How It Works This project is an opinionated framework built around three core ideas: shared primitives for on-device agents, evaluations treating energy, FLOPs, latency, and cost as first-class constraints, and a learning loop refining models with local trace data. Its local-first approach leverages advancements in on-device language models, aiming for practical, efficient, and private personal AI.
Quick Start & Requirements
Primary installation involves cloning the repository (git clone https://github.com/open-jarvis/OpenJarvis.git), navigating into the directory (cd OpenJarvis), and synchronizing dependencies (uv sync). A local inference backend such as Ollama, vLLM, SGLang, or llama.cpp is required. Non-default prerequisites include Python 3.10+ and a Rust toolchain for development. The quick start guide involves uv run jarvis init to auto-detect hardware and configure the environment, followed by installing and starting an inference server like Ollama (https://ollama.com), pulling a model, and running queries. uv run jarvis doctor can diagnose setup issues.
Highlighted Details OpenJarvis is part of the "Intelligence Per Watt" research initiative, which found that local language models already handle 88.7% of single-turn chat and reasoning queries. The project aims to make local AI practical, with intelligence efficiency improving 5.3x from 2023 to 2025. It serves as both a research platform and a production foundation for local AI, akin to PyTorch.

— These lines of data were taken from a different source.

-- ==== Sys2Proof/Laws/State.lean ====
section
/-! SUPPORT. One lemma per field per update of State, each true by rfl (or by the update's two cases), so that no
later proof unfolds a record update. -/

namespace Sys2Proof.Machine

/-! ### setReg -/

@[simp] theorem State.setReg_V (s : State) (x : Nibble) (b : Byte) : (s.setReg x b).V = s.V.set x.toNat b := rfl
@[simp] theorem State.setReg_I (s : State) (x : Nibble) (b : Byte) : (s.setReg x b).I = s.I := rfl
@[simp] theorem State.setReg_pc (s : State) (x : Nibble) (b : Byte) : (s.setReg x b).pc = s.pc := rfl
@[simp] theorem State.setReg_sp (s : State) (x : Nibble) (b : Byte) : (s.setReg x b).sp = s.sp := rfl
@[simp] theorem State.setReg_stack (s : State) (x : Nibble) (b : Byte) : (s.setReg x b).stack = s.stack := rfl
@[simp] theorem State.setReg_dt (s : State) (x : Nibble) (b : Byte) : (s.setReg x b).dt = s.dt := rfl
@[simp] theorem State.setReg_st (s : State) (x : Nibble) (b : Byte) : (s.setReg x b).st = s.st := rfl
@[simp] theorem State.setReg_mem (s : State) (x : Nibble) (b : Byte) : (s.setReg x b).mem = s.mem := rfl
@[simp] theorem State.setReg_fb (s : State) (x : Nibble) (b : Byte) : (s.setReg x b).fb = s.fb := rfl
@[simp] theorem State.setReg_keys (s : State) (x : Nibble) (b : Byte) : (s.setReg x b).keys = s.keys := rfl
@[simp] theorem State.setReg_run (s : State) (x : Nibble) (b : Byte) : (s.setReg x b).run = s.run := rfl
@[simp] theorem State.setReg_fault (s : State) (x : Nibble) (b : Byte) : (s.setReg x b).fault = s.fault := rfl
@[simp] theorem State.setReg_font (s : State) (x : Nibble) (b : Byte) : (s.setReg x b).font = s.font := rfl
@[simp] theorem State.setReg_rndDraws (s : State) (x : Nibble) (b : Byte) : (s.setReg x b).rndDraws = s.rndDraws := rfl

/-! ### setFlag -/

@[simp] theorem State.setFlag_V (s : State) (b : Bool) : (s.setFlag b).V = s.V.set 15 (flagByte b) := rfl
@[simp] theorem State.setFlag_I (s : State) (b : Bool) : (s.setFlag b).I = s.I := rfl
@[simp] theorem State.setFlag_pc (s : State) (b : Bool) : (s.setFlag b).pc = s.pc := rfl
@[simp] theorem State.setFlag_sp (s : State) (b : Bool) : (s.setFlag b).sp = s.sp := rfl
@[simp] theorem State.setFlag_stack (s : State) (b : Bool) : (s.setFlag b).stack = s.stack := rfl
@[simp] theorem State.setFlag_dt (s : State) (b : Bool) : (s.setFlag b).dt = s.dt := rfl
@[simp] theorem State.setFlag_st (s : State) (b : Bool) : (s.setFlag b).st = s.st := rfl
@[simp] theorem State.setFlag_mem (s : State) (b : Bool) : (s.setFlag b).mem = s.mem := rfl
@[simp] theorem State.setFlag_fb (s : State) (b : Bool) : (s.setFlag b).fb = s.fb := rfl
@[simp] theorem State.setFlag_keys (s : State) (b : Bool) : (s.setFlag b).keys = s.keys := rfl
@[simp] theorem State.setFlag_run (s : State) (b : Bool) : (s.setFlag b).run = s.run := rfl
@[simp] theorem State.setFlag_fault (s : State) (b : Bool) : (s.setFlag b).fault = s.fault := rfl
@[simp] theorem State.setFlag_font (s : State) (b : Bool) : (s.setFlag b).font = s.font := rfl
@[simp] theorem State.setFlag_rndDraws (s : State) (b : Bool) : (s.setFlag b).rndDraws = s.rndDraws := rfl

/-! ### jumpTo -/

@[simp] theorem State.jumpTo_V (s : State) (t : Word) : (s.jumpTo t).V = s.V := rfl
@[simp] theorem State.jumpTo_I (s : State) (t : Word) : (s.jumpTo t).I = s.I := rfl
@[simp] theorem State.jumpTo_pc (s : State) (t : Word) : (s.jumpTo t).pc = t := rfl
@[simp] theorem State.jumpTo_sp (s : State) (t : Word) : (s.jumpTo t).sp = s.sp := rfl
@[simp] theorem State.jumpTo_stack (s : State) (t : Word) : (s.jumpTo t).stack = s.stack := rfl
@[simp] theorem State.jumpTo_dt (s : State) (t : Word) : (s.jumpTo t).dt = s.dt := rfl
@[simp] theorem State.jumpTo_st (s : State) (t : Word) : (s.jumpTo t).st = s.st := rfl
@[simp] theorem State.jumpTo_mem (s : State) (t : Word) : (s.jumpTo t).mem = s.mem := rfl
@[simp] theorem State.jumpTo_fb (s : State) (t : Word) : (s.jumpTo t).fb = s.fb := rfl
@[simp] theorem State.jumpTo_keys (s : State) (t : Word) : (s.jumpTo t).keys = s.keys := rfl
@[simp] theorem State.jumpTo_run (s : State) (t : Word) : (s.jumpTo t).run = s.run := rfl
@[simp] theorem State.jumpTo_fault (s : State) (t : Word) : (s.jumpTo t).fault = s.fault := rfl
@[simp] theorem State.jumpTo_font (s : State) (t : Word) : (s.jumpTo t).font = s.font := rfl
@[simp] theorem State.jumpTo_rndDraws (s : State) (t : Word) : (s.jumpTo t).rndDraws = s.rndDraws := rfl

/-! ### advance -/

@[simp] theorem State.advance_V (s : State) : s.advance.V = s.V := rfl
@[simp] theorem State.advance_I (s : State) : s.advance.I = s.I := rfl
@[simp] theorem State.advance_pc (s : State) : s.advance.pc = s.pc + 2 := rfl
@[simp] theorem State.advance_sp (s : State) : s.advance.sp = s.sp := rfl
@[simp] theorem State.advance_stack (s : State) : s.advance.stack = s.stack := rfl
@[simp] theorem State.advance_dt (s : State) : s.advance.dt = s.dt := rfl
@[simp] theorem State.advance_st (s : State) : s.advance.st = s.st := rfl
@[simp] theorem State.advance_mem (s : State) : s.advance.mem = s.mem := rfl
@[simp] theorem State.advance_fb (s : State) : s.advance.fb = s.fb := rfl
@[simp] theorem State.advance_keys (s : State) : s.advance.keys = s.keys := rfl
@[simp] theorem State.advance_run (s : State) : s.advance.run = s.run := rfl
@[simp] theorem State.advance_fault (s : State) : s.advance.fault = s.fault := rfl
@[simp] theorem State.advance_font (s : State) : s.advance.font = s.font := rfl
@[simp] theorem State.advance_rndDraws (s : State) : s.advance.rndDraws = s.rndDraws := rfl

/-! ### skipIf -/

@[simp] theorem State.skipIf_V (s : State) (c : Bool) : (s.skipIf c).V = s.V := by cases c <;> rfl
@[simp] theorem State.skipIf_I (s : State) (c : Bool) : (s.skipIf c).I = s.I := by cases c <;> rfl
@[simp] theorem State.skipIf_pc (s : State) (c : Bool) : (s.skipIf c).pc = if c then s.pc + 4 else s.pc + 2 := by cases c <;> rfl
@[simp] theorem State.skipIf_sp (s : State) (c : Bool) : (s.skipIf c).sp = s.sp := by cases c <;> rfl
@[simp] theorem State.skipIf_stack (s : State) (c : Bool) : (s.skipIf c).stack = s.stack := by cases c <;> rfl
@[simp] theorem State.skipIf_dt (s : State) (c : Bool) : (s.skipIf c).dt = s.dt := by cases c <;> rfl
@[simp] theorem State.skipIf_st (s : State) (c : Bool) : (s.skipIf c).st = s.st := by cases c <;> rfl
@[simp] theorem State.skipIf_mem (s : State) (c : Bool) : (s.skipIf c).mem = s.mem := by cases c <;> rfl
@[simp] theorem State.skipIf_fb (s : State) (c : Bool) : (s.skipIf c).fb = s.fb := by cases c <;> rfl
@[simp] theorem State.skipIf_keys (s : State) (c : Bool) : (s.skipIf c).keys = s.keys := by cases c <;> rfl
@[simp] theorem State.skipIf_run (s : State) (c : Bool) : (s.skipIf c).run = s.run := by cases c <;> rfl
@[simp] theorem State.skipIf_fault (s : State) (c : Bool) : (s.skipIf c).fault = s.fault := by cases c <;> rfl
@[simp] theorem State.skipIf_font (s : State) (c : Bool) : (s.skipIf c).font = s.font := by cases c <;> rfl
@[simp] theorem State.skipIf_rndDraws (s : State) (c : Bool) : (s.skipIf c).rndDraws = s.rndDraws := by cases c <;> rfl

/-! ### writeResultAndFlag -/

@[simp] theorem State.writeResultAndFlag_V (s : State) (x : Nibble) (r : Byte) (b : Bool) : (s.writeResultAndFlag x r b).V = (s.V.set x.toNat r).set 15 (flagByte b) := rfl
@[simp] theorem State.writeResultAndFlag_I (s : State) (x : Nibble) (r : Byte) (b : Bool) : (s.writeResultAndFlag x r b).I = s.I := rfl
@[simp] theorem State.writeResultAndFlag_pc (s : State) (x : Nibble) (r : Byte) (b : Bool) : (s.writeResultAndFlag x r b).pc = s.pc + 2 := rfl
@[simp] theorem State.writeResultAndFlag_sp (s : State) (x : Nibble) (r : Byte) (b : Bool) : (s.writeResultAndFlag x r b).sp = s.sp := rfl
@[simp] theorem State.writeResultAndFlag_stack (s : State) (x : Nibble) (r : Byte) (b : Bool) : (s.writeResultAndFlag x r b).stack = s.stack := rfl
@[simp] theorem State.writeResultAndFlag_dt (s : State) (x : Nibble) (r : Byte) (b : Bool) : (s.writeResultAndFlag x r b).dt = s.dt := rfl
@[simp] theorem State.writeResultAndFlag_st (s : State) (x : Nibble) (r : Byte) (b : Bool) : (s.writeResultAndFlag x r b).st = s.st := rfl
@[simp] theorem State.writeResultAndFlag_mem (s : State) (x : Nibble) (r : Byte) (b : Bool) : (s.writeResultAndFlag x r b).mem = s.mem := rfl
@[simp] theorem State.writeResultAndFlag_fb (s : State) (x : Nibble) (r : Byte) (b : Bool) : (s.writeResultAndFlag x r b).fb = s.fb := rfl
@[simp] theorem State.writeResultAndFlag_keys (s : State) (x : Nibble) (r : Byte) (b : Bool) : (s.writeResultAndFlag x r b).keys = s.keys := rfl
@[simp] theorem State.writeResultAndFlag_run (s : State) (x : Nibble) (r : Byte) (b : Bool) : (s.writeResultAndFlag x r b).run = s.run := rfl
@[simp] theorem State.writeResultAndFlag_fault (s : State) (x : Nibble) (r : Byte) (b : Bool) : (s.writeResultAndFlag x r b).fault = s.fault := rfl
@[simp] theorem State.writeResultAndFlag_font (s : State) (x : Nibble) (r : Byte) (b : Bool) : (s.writeResultAndFlag x r b).font = s.font := rfl
@[simp] theorem State.writeResultAndFlag_rndDraws (s : State) (x : Nibble) (r : Byte) (b : Bool) : (s.writeResultAndFlag x r b).rndDraws = s.rndDraws := rfl

/-! ### raise -/

@[simp] theorem State.raise_V (s : State) (f : Fault) (o : Option Word) : (s.raise f o).V = s.V := rfl
@[simp] theorem State.raise_I (s : State) (f : Fault) (o : Option Word) : (s.raise f o).I = s.I := rfl
@[simp] theorem State.raise_pc (s : State) (f : Fault) (o : Option Word) : (s.raise f o).pc = s.pc := rfl
@[simp] theorem State.raise_sp (s : State) (f : Fault) (o : Option Word) : (s.raise f o).sp = s.sp := rfl
@[simp] theorem State.raise_stack (s : State) (f : Fault) (o : Option Word) : (s.raise f o).stack = s.stack := rfl
@[simp] theorem State.raise_dt (s : State) (f : Fault) (o : Option Word) : (s.raise f o).dt = s.dt := rfl
@[simp] theorem State.raise_st (s : State) (f : Fault) (o : Option Word) : (s.raise f o).st = s.st := rfl
@[simp] theorem State.raise_mem (s : State) (f : Fault) (o : Option Word) : (s.raise f o).mem = s.mem := rfl
@[simp] theorem State.raise_fb (s : State) (f : Fault) (o : Option Word) : (s.raise f o).fb = s.fb := rfl
@[simp] theorem State.raise_keys (s : State) (f : Fault) (o : Option Word) : (s.raise f o).keys = s.keys := rfl
@[simp] theorem State.raise_run (s : State) (f : Fault) (o : Option Word) : (s.raise f o).run = .faulted := rfl
@[simp] theorem State.raise_fault (s : State) (f : Fault) (o : Option Word) : (s.raise f o).fault = some ⟨f, s.pc, o⟩ := rfl
@[simp] theorem State.raise_font (s : State) (f : Fault) (o : Option Word) : (s.raise f o).font = s.font := rfl
@[simp] theorem State.raise_rndDraws (s : State) (f : Fault) (o : Option Word) : (s.raise f o).rndDraws = s.rndDraws := rfl

/-! ### writeByte -/

@[simp] theorem State.writeByte_V (s : State) (a : Nat) (b : Byte) : (s.writeByte a b).V = s.V := rfl
@[simp] theorem State.writeByte_I (s : State) (a : Nat) (b : Byte) : (s.writeByte a b).I = s.I := rfl
@[simp] theorem State.writeByte_pc (s : State) (a : Nat) (b : Byte) : (s.writeByte a b).pc = s.pc := rfl
@[simp] theorem State.writeByte_sp (s : State) (a : Nat) (b : Byte) : (s.writeByte a b).sp = s.sp := rfl
@[simp] theorem State.writeByte_stack (s : State) (a : Nat) (b : Byte) : (s.writeByte a b).stack = s.stack := rfl
@[simp] theorem State.writeByte_dt (s : State) (a : Nat) (b : Byte) : (s.writeByte a b).dt = s.dt := rfl
@[simp] theorem State.writeByte_st (s : State) (a : Nat) (b : Byte) : (s.writeByte a b).st = s.st := rfl
@[simp] theorem State.writeByte_mem (s : State) (a : Nat) (b : Byte) : (s.writeByte a b).mem = if b = Memory.unlisted s.font a then Memory.erase s.mem a else Memory.insert s.mem a b := rfl
@[simp] theorem State.writeByte_fb (s : State) (a : Nat) (b : Byte) : (s.writeByte a b).fb = s.fb := rfl
@[simp] theorem State.writeByte_keys (s : State) (a : Nat) (b : Byte) : (s.writeByte a b).keys = s.keys := rfl
@[simp] theorem State.writeByte_run (s : State) (a : Nat) (b : Byte) : (s.writeByte a b).run = s.run := rfl
@[simp] theorem State.writeByte_fault (s : State) (a : Nat) (b : Byte) : (s.writeByte a b).fault = s.fault := rfl
@[simp] theorem State.writeByte_font (s : State) (a : Nat) (b : Byte) : (s.writeByte a b).font = s.font := rfl
@[simp] theorem State.writeByte_rndDraws (s : State) (a : Nat) (b : Byte) : (s.writeByte a b).rndDraws = s.rndDraws := rfl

Maintenance & Community The project is developed at Hazy Research and the Scaling Intelligence Lab at Stanford SAIL. Notable sponsors include Laude Institute, Stanford Marlowe, Google Cloud Platform, Lambda Labs, Ollama, IBM Research, and Stanford HAI. No specific community channels (e.g., Discord, Slack) are mentioned in the provided text.
Licensing & Compatibility The project is licensed under the Apache 2.0 license. This license is generally permissive and compatible with commercial use and closed-source linking.
Limitations & Caveats No explicit limitations, alpha status, or known bugs are detailed in the provided README content. The project is presented as a research platform and a production foundation.